#### Material supplied

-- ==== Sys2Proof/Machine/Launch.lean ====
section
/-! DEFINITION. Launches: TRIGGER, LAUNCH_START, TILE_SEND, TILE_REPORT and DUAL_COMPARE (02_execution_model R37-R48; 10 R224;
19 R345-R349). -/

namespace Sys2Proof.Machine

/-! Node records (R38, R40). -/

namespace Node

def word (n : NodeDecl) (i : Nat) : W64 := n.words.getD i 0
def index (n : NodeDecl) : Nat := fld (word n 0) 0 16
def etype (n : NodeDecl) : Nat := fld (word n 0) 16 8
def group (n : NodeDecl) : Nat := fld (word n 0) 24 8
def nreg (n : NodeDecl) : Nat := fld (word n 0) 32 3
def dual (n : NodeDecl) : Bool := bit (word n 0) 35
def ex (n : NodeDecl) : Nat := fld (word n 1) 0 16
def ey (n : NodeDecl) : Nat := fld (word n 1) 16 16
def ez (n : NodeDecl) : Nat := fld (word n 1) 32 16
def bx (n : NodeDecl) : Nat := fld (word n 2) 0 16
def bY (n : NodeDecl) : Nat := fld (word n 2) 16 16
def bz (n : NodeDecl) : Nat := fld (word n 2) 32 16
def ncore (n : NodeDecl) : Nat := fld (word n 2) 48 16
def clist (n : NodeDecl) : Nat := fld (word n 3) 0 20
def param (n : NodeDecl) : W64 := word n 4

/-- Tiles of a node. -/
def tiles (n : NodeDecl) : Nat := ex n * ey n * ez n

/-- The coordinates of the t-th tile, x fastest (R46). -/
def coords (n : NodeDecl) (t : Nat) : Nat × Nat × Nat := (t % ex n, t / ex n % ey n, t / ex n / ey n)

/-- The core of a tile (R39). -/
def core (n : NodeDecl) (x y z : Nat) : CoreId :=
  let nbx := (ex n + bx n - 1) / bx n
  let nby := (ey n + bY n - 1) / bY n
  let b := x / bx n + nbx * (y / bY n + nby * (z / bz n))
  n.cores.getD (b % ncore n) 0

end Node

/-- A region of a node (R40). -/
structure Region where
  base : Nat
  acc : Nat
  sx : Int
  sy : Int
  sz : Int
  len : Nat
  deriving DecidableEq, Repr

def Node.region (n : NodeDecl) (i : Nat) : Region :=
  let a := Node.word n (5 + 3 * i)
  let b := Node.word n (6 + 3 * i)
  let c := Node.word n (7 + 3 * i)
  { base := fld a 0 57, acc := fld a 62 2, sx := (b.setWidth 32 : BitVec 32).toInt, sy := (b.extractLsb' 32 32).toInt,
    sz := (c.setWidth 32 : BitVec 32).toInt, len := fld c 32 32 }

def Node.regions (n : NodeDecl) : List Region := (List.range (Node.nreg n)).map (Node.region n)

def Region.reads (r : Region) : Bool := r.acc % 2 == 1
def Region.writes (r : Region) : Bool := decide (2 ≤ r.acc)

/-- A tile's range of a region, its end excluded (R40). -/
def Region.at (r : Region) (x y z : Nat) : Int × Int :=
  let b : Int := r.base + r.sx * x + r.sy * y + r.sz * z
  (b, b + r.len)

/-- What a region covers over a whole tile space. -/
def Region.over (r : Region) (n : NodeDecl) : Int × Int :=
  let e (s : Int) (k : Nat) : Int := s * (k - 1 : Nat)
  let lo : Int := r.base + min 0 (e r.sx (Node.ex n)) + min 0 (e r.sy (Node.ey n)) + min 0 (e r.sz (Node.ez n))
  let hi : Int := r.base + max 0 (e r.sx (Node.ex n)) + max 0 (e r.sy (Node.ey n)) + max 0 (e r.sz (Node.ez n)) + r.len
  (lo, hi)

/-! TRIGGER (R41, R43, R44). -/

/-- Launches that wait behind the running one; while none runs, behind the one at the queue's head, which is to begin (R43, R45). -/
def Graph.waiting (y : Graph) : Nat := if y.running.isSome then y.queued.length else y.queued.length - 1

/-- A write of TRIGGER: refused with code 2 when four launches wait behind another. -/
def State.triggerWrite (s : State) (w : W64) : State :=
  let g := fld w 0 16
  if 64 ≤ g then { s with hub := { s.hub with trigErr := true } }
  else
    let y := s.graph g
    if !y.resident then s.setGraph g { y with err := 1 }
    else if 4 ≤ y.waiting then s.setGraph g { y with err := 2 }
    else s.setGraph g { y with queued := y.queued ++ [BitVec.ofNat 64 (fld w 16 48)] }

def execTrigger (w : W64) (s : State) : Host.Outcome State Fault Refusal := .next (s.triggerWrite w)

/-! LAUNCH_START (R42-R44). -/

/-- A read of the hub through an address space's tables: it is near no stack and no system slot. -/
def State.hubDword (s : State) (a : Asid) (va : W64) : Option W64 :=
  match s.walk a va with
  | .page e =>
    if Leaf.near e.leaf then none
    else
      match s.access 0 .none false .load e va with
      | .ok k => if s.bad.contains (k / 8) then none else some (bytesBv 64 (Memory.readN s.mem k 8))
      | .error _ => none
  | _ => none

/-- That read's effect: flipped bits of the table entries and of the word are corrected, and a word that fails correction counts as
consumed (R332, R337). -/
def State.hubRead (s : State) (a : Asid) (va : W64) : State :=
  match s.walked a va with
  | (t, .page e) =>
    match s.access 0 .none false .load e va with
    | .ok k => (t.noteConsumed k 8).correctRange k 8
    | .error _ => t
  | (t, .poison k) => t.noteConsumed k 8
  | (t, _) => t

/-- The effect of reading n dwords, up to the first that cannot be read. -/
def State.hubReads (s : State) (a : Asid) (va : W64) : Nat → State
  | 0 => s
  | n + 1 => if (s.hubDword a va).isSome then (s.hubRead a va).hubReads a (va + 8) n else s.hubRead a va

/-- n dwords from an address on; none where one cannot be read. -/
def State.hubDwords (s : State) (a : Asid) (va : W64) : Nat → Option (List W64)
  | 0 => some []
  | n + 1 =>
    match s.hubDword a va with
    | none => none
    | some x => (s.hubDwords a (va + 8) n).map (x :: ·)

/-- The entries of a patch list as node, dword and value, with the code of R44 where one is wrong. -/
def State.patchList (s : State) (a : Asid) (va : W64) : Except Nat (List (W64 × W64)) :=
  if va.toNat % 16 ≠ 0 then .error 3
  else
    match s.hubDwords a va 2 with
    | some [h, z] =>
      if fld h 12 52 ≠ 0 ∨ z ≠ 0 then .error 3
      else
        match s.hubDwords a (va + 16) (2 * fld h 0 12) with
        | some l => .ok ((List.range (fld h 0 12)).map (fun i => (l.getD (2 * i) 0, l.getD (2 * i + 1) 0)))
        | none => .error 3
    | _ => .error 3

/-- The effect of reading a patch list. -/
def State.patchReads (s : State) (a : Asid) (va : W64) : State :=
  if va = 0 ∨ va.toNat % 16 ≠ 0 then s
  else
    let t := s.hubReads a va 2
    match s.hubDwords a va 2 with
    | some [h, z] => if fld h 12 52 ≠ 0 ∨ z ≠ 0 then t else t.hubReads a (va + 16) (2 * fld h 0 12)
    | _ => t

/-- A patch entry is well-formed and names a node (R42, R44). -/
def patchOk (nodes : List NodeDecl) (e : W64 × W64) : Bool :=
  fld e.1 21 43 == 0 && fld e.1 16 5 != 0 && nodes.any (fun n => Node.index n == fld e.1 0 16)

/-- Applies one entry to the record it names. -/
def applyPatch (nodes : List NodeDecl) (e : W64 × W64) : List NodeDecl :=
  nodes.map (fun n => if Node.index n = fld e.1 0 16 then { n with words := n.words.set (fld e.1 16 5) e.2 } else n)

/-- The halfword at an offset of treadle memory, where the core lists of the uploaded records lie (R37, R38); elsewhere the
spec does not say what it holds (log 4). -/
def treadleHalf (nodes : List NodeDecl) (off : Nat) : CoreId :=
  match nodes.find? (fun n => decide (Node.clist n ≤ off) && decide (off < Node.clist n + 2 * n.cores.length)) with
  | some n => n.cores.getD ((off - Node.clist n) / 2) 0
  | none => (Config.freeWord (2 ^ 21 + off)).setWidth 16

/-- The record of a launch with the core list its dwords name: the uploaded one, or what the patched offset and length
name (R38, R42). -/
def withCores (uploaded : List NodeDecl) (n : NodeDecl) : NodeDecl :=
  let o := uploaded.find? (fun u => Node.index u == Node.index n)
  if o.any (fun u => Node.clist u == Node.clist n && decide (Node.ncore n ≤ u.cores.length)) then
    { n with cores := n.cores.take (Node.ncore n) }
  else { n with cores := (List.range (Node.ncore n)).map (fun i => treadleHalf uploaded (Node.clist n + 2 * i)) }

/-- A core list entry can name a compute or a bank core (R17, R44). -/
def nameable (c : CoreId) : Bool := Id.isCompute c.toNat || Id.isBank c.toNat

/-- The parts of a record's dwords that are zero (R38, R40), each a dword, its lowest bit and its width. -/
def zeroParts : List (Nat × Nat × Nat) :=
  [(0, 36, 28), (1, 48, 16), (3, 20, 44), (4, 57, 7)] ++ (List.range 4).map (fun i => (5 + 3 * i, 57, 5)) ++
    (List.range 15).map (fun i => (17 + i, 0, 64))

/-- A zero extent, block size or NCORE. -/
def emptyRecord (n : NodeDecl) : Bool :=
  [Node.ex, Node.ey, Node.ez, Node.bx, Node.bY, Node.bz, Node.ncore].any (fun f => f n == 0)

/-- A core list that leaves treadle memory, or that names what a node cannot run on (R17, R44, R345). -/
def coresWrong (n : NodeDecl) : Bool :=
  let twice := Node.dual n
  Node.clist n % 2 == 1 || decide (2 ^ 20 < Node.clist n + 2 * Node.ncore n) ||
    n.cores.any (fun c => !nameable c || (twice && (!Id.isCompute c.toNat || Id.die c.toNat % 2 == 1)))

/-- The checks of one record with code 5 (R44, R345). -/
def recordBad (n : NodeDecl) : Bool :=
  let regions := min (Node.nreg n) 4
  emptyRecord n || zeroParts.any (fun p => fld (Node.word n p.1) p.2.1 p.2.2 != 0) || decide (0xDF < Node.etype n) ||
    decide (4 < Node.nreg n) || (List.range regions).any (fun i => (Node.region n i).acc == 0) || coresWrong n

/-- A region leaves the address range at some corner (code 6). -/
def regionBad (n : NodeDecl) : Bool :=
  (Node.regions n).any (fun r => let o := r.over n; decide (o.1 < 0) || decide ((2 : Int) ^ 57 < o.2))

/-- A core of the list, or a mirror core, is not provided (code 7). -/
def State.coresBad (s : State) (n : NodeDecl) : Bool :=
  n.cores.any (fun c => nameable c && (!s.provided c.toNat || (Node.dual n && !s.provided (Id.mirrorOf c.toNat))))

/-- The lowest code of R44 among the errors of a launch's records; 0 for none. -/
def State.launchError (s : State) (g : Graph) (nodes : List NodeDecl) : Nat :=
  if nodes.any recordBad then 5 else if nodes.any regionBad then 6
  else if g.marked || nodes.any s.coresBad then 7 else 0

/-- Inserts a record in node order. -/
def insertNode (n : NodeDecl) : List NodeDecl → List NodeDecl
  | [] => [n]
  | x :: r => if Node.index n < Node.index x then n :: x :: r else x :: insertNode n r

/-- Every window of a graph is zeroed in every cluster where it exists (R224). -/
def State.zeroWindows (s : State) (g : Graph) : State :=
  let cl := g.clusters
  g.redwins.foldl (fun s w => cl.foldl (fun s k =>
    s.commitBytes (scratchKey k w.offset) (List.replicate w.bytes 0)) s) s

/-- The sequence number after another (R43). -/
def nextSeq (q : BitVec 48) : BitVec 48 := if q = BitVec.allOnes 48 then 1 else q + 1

#### What you should do
Every line in the listing that holds "match" belongs in the answer.

#### Answer to this task
  match s.walk a va with
      match s.access 0 .none false .load e va with
  match s.walked a va with
    match s.access 0 .none false .load e va with
    match s.hubDword a va with
    match s.hubDwords a va 2 with
        match s.hubDwords a (va + 16) (2 * fld h 0 12) with
    match s.hubDwords a va 2 with
  match nodes.find? (fun n => decide (Node.clist n ≤ off) && decide (off < Node.clist n + 2 * n.cores.length)) with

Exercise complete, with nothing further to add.